In the listing below, locate the line containing "if size = 0" and the line containing "(s.setReg k d (BitVec.ofNat 32 (b". Output both of them and every line between, exactly as written, and nothing more.
________________
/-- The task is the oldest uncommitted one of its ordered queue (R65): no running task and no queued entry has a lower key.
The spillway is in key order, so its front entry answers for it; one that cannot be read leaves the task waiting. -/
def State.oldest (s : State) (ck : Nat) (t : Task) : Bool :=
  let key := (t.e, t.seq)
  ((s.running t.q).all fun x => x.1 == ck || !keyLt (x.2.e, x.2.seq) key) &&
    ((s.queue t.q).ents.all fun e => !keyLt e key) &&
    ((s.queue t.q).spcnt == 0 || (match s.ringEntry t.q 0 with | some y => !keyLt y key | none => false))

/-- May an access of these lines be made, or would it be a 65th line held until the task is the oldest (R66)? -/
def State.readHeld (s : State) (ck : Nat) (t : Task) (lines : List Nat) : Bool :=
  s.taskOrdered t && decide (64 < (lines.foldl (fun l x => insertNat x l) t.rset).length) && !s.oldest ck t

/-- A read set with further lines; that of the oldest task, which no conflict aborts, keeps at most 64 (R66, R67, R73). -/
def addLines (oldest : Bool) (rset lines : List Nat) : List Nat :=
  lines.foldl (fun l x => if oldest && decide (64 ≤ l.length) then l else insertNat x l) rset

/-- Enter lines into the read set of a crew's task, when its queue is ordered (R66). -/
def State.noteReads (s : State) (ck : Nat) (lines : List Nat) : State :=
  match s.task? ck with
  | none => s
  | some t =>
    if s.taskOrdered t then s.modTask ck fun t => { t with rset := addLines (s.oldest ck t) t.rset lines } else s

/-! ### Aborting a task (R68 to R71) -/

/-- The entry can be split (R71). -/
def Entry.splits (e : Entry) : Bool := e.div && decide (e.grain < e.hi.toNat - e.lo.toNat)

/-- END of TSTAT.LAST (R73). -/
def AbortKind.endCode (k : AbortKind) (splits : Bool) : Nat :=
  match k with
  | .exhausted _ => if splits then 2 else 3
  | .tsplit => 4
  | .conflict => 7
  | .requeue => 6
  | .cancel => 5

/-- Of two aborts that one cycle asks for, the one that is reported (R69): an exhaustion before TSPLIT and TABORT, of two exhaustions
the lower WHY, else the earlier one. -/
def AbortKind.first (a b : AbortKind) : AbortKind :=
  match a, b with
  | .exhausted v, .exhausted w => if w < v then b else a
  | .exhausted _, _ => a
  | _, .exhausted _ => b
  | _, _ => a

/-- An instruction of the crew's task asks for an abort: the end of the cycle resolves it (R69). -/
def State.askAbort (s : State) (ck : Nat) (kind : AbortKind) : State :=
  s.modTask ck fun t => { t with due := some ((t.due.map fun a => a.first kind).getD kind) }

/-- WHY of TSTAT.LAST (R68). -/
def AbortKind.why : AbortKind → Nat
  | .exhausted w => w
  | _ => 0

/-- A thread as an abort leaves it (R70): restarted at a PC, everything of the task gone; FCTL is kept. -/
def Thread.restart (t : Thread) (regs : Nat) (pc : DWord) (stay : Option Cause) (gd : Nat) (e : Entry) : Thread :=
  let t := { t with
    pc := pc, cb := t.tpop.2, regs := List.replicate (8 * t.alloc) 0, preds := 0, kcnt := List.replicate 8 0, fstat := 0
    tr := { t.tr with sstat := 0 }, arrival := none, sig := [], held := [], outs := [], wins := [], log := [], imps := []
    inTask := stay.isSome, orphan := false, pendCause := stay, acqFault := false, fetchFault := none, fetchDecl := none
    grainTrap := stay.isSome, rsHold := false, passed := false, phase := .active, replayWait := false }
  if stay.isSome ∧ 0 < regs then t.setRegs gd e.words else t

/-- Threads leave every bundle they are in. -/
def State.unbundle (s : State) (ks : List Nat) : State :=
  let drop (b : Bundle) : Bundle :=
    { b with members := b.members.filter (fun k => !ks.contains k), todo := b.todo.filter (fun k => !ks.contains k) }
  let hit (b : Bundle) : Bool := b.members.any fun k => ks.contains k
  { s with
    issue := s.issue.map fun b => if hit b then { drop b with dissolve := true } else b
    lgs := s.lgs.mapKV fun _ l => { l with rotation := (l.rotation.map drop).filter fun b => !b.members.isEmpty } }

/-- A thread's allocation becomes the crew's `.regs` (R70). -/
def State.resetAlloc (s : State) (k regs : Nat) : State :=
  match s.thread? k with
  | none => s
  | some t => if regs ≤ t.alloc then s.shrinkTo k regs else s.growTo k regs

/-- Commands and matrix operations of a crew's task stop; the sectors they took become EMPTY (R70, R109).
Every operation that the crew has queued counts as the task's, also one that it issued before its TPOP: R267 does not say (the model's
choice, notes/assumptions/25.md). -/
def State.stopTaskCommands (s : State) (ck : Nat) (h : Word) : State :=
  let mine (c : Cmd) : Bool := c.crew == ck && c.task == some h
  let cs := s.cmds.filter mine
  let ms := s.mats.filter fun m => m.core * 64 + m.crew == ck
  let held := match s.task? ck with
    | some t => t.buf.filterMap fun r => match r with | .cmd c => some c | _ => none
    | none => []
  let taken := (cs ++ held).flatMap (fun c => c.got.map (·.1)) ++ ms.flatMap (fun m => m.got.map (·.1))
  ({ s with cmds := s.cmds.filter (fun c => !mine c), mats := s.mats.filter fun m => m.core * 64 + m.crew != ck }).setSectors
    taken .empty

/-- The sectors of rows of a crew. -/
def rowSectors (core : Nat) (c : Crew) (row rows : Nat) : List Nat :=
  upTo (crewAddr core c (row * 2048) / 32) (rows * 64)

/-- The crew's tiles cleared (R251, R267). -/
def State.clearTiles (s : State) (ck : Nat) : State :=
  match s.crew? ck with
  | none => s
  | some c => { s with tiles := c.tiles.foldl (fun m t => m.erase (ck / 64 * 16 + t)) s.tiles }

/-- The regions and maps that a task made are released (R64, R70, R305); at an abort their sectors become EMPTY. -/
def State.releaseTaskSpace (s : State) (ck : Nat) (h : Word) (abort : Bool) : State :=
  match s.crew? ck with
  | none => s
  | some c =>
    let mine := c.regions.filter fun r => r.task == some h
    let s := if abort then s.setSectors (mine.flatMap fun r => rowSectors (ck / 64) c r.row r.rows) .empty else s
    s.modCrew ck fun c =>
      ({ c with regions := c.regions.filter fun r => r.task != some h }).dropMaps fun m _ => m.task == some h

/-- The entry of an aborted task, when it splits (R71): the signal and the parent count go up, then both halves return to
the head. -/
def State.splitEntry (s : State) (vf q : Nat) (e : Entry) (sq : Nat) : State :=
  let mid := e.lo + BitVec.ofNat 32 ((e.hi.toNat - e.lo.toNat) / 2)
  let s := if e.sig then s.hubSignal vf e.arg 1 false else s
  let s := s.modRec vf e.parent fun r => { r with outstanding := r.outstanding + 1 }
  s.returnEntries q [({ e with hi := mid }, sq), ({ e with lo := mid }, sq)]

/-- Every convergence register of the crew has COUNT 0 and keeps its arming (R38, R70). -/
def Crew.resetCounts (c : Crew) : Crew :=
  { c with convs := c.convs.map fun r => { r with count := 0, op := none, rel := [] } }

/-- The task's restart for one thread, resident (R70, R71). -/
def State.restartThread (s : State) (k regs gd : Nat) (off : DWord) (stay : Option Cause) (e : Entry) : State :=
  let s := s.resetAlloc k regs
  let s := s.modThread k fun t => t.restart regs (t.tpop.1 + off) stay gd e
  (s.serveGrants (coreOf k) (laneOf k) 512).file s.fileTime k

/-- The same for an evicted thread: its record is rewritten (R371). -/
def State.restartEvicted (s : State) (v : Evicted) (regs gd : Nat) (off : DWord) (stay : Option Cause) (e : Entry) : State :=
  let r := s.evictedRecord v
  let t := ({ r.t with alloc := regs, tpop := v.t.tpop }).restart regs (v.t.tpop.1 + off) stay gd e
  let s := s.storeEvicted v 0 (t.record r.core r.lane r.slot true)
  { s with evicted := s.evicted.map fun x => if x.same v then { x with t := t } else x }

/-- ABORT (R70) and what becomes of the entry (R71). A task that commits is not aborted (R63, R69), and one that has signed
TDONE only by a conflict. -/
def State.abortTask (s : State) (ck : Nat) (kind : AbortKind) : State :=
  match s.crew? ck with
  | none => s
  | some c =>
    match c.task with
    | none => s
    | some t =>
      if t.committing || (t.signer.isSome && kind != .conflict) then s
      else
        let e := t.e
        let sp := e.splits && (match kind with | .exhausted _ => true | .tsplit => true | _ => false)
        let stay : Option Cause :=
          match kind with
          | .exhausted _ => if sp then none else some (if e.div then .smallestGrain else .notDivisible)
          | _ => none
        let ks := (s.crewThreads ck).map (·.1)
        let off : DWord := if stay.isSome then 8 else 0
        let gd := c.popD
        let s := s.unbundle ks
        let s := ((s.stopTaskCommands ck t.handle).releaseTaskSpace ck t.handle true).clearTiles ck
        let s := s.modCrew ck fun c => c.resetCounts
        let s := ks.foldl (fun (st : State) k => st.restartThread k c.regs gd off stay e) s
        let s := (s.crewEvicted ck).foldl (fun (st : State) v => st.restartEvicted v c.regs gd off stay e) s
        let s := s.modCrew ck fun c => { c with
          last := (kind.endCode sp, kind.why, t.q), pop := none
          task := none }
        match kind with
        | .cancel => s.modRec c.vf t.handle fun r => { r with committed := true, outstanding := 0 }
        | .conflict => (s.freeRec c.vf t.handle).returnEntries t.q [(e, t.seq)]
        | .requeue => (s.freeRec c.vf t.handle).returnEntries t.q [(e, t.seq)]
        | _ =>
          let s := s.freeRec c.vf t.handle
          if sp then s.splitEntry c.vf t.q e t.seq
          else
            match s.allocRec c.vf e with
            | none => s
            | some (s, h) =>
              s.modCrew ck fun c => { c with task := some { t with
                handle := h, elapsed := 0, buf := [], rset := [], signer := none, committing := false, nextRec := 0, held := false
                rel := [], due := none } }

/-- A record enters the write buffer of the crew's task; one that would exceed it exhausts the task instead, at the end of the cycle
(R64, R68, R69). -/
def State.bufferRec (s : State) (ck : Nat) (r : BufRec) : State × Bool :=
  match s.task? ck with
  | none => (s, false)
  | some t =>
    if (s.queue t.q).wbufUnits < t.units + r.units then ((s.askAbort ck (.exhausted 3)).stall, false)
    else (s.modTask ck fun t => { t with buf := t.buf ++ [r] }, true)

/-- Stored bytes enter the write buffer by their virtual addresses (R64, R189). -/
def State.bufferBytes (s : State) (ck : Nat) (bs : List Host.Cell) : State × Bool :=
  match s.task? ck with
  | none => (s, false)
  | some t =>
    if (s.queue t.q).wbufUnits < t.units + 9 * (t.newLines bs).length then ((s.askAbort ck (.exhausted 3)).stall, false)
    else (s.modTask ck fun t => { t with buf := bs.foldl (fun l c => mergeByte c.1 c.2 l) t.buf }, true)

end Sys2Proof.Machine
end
________________
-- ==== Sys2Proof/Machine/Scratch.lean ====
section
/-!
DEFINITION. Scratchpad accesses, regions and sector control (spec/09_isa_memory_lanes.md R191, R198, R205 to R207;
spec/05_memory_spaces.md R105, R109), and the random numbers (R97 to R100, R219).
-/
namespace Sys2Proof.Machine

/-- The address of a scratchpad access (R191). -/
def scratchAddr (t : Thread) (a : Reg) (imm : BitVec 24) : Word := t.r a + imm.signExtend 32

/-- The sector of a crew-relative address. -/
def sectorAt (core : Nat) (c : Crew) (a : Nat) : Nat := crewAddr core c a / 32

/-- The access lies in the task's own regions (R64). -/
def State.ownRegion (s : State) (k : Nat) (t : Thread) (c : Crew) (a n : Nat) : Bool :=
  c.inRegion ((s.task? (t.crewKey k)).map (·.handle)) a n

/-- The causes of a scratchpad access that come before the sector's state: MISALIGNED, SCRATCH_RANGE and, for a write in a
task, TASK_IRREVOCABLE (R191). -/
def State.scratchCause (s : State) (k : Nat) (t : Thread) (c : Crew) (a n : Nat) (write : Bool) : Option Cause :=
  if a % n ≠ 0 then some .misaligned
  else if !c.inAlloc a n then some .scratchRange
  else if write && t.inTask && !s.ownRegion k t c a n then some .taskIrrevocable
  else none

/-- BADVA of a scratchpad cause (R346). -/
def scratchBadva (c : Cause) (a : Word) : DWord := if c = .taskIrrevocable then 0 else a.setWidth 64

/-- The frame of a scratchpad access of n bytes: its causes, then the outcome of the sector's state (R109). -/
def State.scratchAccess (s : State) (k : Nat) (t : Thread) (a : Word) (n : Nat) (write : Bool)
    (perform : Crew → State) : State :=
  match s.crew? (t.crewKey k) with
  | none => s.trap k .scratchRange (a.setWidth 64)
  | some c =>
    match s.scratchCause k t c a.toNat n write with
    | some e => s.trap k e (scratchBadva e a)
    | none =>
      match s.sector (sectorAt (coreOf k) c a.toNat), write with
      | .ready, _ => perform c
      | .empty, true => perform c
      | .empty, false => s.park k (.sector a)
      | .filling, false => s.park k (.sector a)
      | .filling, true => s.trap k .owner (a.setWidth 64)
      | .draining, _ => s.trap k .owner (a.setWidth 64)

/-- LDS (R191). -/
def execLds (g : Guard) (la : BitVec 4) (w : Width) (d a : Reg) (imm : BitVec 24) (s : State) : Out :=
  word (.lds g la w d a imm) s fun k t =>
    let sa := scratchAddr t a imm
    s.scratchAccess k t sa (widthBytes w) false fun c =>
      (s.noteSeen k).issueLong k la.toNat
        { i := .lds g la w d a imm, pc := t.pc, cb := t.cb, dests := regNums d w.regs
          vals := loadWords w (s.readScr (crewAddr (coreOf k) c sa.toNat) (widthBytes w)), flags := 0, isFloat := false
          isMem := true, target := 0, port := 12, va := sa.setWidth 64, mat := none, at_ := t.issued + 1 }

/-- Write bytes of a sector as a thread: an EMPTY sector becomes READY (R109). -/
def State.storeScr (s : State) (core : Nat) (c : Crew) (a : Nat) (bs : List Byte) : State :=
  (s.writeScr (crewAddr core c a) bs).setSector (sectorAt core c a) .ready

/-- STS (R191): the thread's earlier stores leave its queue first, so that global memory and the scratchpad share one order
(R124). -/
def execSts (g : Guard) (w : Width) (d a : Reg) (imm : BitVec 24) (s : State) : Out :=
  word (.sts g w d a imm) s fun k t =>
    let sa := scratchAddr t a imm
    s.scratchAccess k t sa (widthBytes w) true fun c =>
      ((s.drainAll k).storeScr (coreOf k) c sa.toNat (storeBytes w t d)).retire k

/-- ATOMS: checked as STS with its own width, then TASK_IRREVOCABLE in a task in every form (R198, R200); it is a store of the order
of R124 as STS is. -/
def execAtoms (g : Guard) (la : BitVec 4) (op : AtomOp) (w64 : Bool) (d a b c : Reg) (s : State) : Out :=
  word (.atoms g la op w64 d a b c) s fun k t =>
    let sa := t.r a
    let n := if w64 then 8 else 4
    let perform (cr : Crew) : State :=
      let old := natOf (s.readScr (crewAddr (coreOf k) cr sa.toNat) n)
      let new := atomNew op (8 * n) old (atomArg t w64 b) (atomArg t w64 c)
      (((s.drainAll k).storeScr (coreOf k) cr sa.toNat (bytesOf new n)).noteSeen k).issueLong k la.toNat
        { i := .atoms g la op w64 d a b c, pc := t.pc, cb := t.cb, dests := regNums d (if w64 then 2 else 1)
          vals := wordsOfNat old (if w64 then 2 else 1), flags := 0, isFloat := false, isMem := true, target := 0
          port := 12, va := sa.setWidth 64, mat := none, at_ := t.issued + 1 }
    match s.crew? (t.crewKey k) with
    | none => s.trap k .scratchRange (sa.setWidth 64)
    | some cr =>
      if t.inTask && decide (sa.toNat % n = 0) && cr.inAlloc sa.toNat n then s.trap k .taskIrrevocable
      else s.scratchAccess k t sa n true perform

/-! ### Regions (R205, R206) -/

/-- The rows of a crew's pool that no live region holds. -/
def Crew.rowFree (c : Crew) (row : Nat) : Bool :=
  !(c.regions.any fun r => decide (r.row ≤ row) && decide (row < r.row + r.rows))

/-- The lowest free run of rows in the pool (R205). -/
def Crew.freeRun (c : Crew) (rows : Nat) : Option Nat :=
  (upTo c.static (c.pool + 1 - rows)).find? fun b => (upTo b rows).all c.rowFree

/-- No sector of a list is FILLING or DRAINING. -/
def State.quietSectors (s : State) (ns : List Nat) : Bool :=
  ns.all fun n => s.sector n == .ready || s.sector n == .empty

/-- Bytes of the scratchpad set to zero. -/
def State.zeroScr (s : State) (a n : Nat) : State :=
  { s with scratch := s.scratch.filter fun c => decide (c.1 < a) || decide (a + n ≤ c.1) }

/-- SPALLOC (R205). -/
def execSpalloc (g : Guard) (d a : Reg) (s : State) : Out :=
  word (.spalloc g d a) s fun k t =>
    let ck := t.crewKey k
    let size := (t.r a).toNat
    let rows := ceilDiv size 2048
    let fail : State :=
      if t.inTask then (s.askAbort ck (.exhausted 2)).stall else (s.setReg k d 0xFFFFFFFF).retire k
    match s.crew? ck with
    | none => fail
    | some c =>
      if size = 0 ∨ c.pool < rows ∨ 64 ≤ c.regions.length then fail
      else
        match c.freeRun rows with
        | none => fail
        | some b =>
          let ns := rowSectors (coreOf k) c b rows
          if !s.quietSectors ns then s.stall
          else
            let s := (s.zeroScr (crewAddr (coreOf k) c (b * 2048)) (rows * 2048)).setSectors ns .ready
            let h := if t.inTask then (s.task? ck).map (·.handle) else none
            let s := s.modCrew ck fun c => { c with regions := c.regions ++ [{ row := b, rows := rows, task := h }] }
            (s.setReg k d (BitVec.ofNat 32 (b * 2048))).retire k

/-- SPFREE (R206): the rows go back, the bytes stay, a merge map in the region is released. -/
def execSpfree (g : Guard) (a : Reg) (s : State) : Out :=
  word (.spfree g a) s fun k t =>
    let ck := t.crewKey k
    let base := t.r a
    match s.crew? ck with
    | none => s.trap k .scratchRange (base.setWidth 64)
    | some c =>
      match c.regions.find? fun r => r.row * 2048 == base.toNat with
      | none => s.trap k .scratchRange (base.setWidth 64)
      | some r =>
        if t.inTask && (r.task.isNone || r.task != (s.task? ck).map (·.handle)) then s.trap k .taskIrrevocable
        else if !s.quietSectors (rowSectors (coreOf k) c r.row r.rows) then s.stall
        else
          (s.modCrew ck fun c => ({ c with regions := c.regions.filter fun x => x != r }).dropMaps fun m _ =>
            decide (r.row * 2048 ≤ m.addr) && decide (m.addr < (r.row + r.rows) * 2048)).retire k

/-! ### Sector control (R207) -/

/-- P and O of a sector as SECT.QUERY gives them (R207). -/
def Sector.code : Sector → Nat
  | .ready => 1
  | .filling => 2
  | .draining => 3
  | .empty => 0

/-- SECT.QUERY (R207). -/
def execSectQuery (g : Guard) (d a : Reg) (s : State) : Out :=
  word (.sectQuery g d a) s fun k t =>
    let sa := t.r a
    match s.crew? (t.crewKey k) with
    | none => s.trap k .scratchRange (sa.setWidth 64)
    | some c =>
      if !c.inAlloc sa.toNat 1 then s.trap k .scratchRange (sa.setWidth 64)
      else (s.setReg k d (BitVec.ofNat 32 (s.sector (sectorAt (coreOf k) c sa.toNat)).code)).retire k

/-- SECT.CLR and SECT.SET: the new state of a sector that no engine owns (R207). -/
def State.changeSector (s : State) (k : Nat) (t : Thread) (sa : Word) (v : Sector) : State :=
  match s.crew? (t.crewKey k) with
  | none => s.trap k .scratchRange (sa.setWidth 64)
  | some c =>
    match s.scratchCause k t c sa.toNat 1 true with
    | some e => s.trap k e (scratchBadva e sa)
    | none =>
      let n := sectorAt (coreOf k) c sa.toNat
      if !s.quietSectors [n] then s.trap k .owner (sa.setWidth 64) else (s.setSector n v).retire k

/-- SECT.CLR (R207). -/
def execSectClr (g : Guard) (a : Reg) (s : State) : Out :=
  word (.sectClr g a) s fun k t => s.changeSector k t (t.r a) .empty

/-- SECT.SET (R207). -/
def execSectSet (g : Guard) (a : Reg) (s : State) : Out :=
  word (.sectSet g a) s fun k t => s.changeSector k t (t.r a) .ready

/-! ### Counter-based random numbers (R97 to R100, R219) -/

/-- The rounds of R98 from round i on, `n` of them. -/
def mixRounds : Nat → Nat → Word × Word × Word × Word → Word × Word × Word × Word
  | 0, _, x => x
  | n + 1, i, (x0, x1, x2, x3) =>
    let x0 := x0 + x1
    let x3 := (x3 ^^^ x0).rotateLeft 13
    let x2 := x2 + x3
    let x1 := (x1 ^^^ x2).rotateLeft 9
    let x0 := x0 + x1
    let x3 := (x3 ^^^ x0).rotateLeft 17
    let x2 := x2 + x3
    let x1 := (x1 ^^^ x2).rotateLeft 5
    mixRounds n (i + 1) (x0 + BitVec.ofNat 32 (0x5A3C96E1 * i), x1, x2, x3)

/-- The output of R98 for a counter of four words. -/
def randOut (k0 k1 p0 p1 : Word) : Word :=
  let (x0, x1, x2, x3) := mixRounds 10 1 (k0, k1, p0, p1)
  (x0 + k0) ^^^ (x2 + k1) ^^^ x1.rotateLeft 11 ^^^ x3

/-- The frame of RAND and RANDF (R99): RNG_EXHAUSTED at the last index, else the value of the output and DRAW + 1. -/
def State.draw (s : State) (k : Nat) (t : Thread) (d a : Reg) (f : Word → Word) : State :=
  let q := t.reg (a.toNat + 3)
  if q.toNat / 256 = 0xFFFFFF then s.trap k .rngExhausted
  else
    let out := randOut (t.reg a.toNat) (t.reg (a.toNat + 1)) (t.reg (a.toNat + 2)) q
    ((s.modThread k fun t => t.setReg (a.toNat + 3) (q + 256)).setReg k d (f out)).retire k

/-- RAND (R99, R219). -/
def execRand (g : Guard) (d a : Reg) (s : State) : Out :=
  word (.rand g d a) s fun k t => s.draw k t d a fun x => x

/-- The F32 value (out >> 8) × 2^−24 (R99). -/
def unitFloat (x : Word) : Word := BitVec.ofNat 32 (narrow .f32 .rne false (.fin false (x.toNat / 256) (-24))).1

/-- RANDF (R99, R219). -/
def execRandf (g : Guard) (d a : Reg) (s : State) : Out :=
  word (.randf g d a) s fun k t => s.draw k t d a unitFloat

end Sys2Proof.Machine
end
________________
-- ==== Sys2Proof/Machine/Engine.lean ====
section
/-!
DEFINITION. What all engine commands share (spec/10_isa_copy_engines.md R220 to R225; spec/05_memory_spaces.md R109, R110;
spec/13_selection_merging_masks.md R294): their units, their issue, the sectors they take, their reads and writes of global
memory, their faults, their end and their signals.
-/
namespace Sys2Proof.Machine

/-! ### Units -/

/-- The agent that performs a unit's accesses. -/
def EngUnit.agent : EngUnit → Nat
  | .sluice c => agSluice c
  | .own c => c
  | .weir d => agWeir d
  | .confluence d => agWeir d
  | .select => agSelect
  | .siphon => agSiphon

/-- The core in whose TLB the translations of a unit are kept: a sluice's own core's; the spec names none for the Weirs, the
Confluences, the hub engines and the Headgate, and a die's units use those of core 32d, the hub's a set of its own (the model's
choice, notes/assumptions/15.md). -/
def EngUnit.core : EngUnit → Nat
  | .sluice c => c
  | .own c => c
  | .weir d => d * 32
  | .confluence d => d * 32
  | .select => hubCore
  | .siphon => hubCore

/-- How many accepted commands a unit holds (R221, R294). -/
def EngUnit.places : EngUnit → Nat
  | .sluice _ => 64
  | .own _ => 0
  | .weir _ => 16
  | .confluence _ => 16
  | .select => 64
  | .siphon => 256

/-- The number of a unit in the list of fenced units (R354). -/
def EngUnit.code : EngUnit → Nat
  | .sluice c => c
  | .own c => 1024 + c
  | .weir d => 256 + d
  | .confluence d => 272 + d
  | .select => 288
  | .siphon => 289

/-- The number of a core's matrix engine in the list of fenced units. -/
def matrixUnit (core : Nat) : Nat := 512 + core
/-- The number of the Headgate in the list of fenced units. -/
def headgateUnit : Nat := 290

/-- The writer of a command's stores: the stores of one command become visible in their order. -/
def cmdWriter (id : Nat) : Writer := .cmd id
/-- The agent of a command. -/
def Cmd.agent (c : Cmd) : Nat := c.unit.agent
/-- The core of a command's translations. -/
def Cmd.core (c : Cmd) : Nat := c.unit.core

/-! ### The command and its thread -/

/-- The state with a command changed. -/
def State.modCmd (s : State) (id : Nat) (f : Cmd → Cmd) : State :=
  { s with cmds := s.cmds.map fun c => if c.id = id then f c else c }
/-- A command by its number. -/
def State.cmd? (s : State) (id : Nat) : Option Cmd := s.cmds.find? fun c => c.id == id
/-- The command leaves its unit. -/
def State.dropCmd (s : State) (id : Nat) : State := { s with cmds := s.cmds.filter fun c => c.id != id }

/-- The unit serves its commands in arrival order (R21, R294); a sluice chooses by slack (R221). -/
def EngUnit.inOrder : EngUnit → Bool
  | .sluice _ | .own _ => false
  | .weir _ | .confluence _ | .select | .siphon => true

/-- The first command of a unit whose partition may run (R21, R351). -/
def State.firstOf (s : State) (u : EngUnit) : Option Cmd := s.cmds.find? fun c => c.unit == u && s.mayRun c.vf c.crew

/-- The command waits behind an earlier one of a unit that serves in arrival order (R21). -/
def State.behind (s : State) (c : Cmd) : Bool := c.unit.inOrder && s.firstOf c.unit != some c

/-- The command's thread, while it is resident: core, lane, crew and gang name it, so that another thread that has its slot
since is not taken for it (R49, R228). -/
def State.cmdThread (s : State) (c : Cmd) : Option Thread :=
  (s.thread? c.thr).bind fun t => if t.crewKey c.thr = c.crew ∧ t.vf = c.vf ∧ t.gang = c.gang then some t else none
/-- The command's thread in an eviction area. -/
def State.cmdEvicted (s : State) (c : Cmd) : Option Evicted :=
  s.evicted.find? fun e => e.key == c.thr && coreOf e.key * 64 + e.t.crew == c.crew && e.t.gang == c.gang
________________
**WORKED SOLUTION**
      if size = 0 ∨ c.pool < rows ∨ 64 ≤ c.regions.length then fail
      else
        match c.freeRun rows with
        | none => fail
        | some b =>
          let ns := rowSectors (coreOf k) c b rows
          if !s.quietSectors ns then s.stall
          else
            let s := (s.zeroScr (crewAddr (coreOf k) c (b * 2048)) (rows * 2048)).setSectors ns .ready
            let h := if t.inTask then (s.task? ck).map (·.handle) else none
            let s := s.modCrew ck fun c => { c with regions := c.regions ++ [{ row := b, rows := rows, task := h }] }
            (s.setReg k d (BitVec.ofNat 32 (b * 2048))).retire k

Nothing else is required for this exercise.